» **Your instructions**: Could you copy exactly the lines from the one containing "gives it. -/" through the last line of the records below, and nothing else?

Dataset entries
::::::::::

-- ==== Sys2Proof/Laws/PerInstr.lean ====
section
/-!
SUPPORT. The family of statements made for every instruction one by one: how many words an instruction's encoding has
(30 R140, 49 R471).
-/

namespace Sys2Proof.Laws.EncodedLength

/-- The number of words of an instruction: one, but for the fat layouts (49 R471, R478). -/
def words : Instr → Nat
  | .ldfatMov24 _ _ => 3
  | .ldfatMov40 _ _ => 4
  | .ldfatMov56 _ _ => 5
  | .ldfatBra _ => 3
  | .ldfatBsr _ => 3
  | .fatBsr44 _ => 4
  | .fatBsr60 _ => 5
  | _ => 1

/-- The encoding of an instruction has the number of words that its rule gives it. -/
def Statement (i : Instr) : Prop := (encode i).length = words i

::::::::::

» **Your solution**:
/-- The encoding of an instruction has the number of words that its rule gives it. -/
def Statement (i : Instr) : Prop := (encode i).length = words i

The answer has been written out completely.